Work instruction
The material below holds a span beginning at the line with "STORE (R92). -/" and ending at the line with "def State.fence (s". Quote that span exactly, both ends included, and only that span.

[Data provided Boundary: Start]

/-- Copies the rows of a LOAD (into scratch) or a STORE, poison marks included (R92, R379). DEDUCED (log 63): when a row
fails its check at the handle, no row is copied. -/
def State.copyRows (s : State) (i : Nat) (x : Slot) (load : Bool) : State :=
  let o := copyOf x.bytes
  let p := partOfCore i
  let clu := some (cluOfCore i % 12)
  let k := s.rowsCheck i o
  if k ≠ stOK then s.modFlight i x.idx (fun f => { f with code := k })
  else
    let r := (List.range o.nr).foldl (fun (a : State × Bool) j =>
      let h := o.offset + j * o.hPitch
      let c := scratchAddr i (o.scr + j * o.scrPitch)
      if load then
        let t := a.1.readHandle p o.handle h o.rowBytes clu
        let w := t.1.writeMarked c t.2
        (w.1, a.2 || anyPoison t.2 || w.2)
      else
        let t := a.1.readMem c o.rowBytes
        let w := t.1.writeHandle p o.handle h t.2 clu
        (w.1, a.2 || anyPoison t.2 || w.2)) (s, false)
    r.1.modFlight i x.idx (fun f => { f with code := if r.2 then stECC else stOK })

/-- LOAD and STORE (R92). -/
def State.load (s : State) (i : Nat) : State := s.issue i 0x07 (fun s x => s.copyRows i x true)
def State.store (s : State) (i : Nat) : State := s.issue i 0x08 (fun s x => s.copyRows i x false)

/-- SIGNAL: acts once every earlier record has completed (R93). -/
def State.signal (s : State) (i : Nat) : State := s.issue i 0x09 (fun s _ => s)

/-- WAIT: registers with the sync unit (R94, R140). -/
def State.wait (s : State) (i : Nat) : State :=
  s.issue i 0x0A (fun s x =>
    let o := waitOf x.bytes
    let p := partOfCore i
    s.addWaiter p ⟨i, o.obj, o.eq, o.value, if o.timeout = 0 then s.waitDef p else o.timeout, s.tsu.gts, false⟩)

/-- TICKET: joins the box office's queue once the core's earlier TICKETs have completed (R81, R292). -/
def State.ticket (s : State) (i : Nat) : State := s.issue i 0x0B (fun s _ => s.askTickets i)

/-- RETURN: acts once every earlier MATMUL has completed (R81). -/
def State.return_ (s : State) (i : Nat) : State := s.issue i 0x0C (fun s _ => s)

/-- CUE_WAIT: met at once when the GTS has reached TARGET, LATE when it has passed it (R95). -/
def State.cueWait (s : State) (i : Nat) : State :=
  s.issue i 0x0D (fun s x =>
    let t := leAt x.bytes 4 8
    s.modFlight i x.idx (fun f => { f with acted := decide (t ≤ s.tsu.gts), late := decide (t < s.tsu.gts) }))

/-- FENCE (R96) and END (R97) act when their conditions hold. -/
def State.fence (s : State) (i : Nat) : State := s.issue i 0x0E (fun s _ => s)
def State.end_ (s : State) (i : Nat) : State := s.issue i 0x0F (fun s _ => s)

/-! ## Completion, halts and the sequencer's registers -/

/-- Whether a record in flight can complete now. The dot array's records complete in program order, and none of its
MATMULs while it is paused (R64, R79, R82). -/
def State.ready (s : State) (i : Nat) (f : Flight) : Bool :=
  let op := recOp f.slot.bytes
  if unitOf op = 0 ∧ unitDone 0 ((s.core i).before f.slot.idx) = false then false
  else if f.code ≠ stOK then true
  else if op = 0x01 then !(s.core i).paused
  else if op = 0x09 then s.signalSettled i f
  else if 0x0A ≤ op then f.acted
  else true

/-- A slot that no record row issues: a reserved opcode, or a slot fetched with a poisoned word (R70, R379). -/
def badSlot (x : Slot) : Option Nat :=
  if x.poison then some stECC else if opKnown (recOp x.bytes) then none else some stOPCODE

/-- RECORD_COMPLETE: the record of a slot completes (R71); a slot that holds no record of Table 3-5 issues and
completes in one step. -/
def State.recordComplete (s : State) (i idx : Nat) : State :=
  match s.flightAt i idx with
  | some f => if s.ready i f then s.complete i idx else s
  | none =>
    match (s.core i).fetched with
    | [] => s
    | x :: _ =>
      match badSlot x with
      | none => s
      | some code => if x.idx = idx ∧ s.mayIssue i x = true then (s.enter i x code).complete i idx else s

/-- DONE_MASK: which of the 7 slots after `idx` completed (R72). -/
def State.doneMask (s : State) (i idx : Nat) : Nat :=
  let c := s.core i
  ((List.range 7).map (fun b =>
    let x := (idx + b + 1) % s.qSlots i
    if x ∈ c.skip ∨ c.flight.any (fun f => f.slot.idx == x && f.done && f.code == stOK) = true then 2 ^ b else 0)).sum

[Data provided Boundary: End]

Written reply
/-- LOAD and STORE (R92). -/
def State.load (s : State) (i : Nat) : State := s.issue i 0x07 (fun s x => s.copyRows i x true)
def State.store (s : State) (i : Nat) : State := s.issue i 0x08 (fun s x => s.copyRows i x false)

/-- SIGNAL: acts once every earlier record has completed (R93). -/
def State.signal (s : State) (i : Nat) : State := s.issue i 0x09 (fun s _ => s)

/-- WAIT: registers with the sync unit (R94, R140). -/
def State.wait (s : State) (i : Nat) : State :=
  s.issue i 0x0A (fun s x =>
    let o := waitOf x.bytes
    let p := partOfCore i
    s.addWaiter p ⟨i, o.obj, o.eq, o.value, if o.timeout = 0 then s.waitDef p else o.timeout, s.tsu.gts, false⟩)

/-- TICKET: joins the box office's queue once the core's earlier TICKETs have completed (R81, R292). -/
def State.ticket (s : State) (i : Nat) : State := s.issue i 0x0B (fun s _ => s.askTickets i)

/-- RETURN: acts once every earlier MATMUL has completed (R81). -/
def State.return_ (s : State) (i : Nat) : State := s.issue i 0x0C (fun s _ => s)

/-- CUE_WAIT: met at once when the GTS has reached TARGET, LATE when it has passed it (R95). -/
def State.cueWait (s : State) (i : Nat) : State :=
  s.issue i 0x0D (fun s x =>
    let t := leAt x.bytes 4 8
    s.modFlight i x.idx (fun f => { f with acted := decide (t ≤ s.tsu.gts), late := decide (t < s.tsu.gts) }))

/-- FENCE (R96) and END (R97) act when their conditions hold. -/
def State.fence (s : State) (i : Nat) : State := s.issue i 0x0E (fun s _ => s)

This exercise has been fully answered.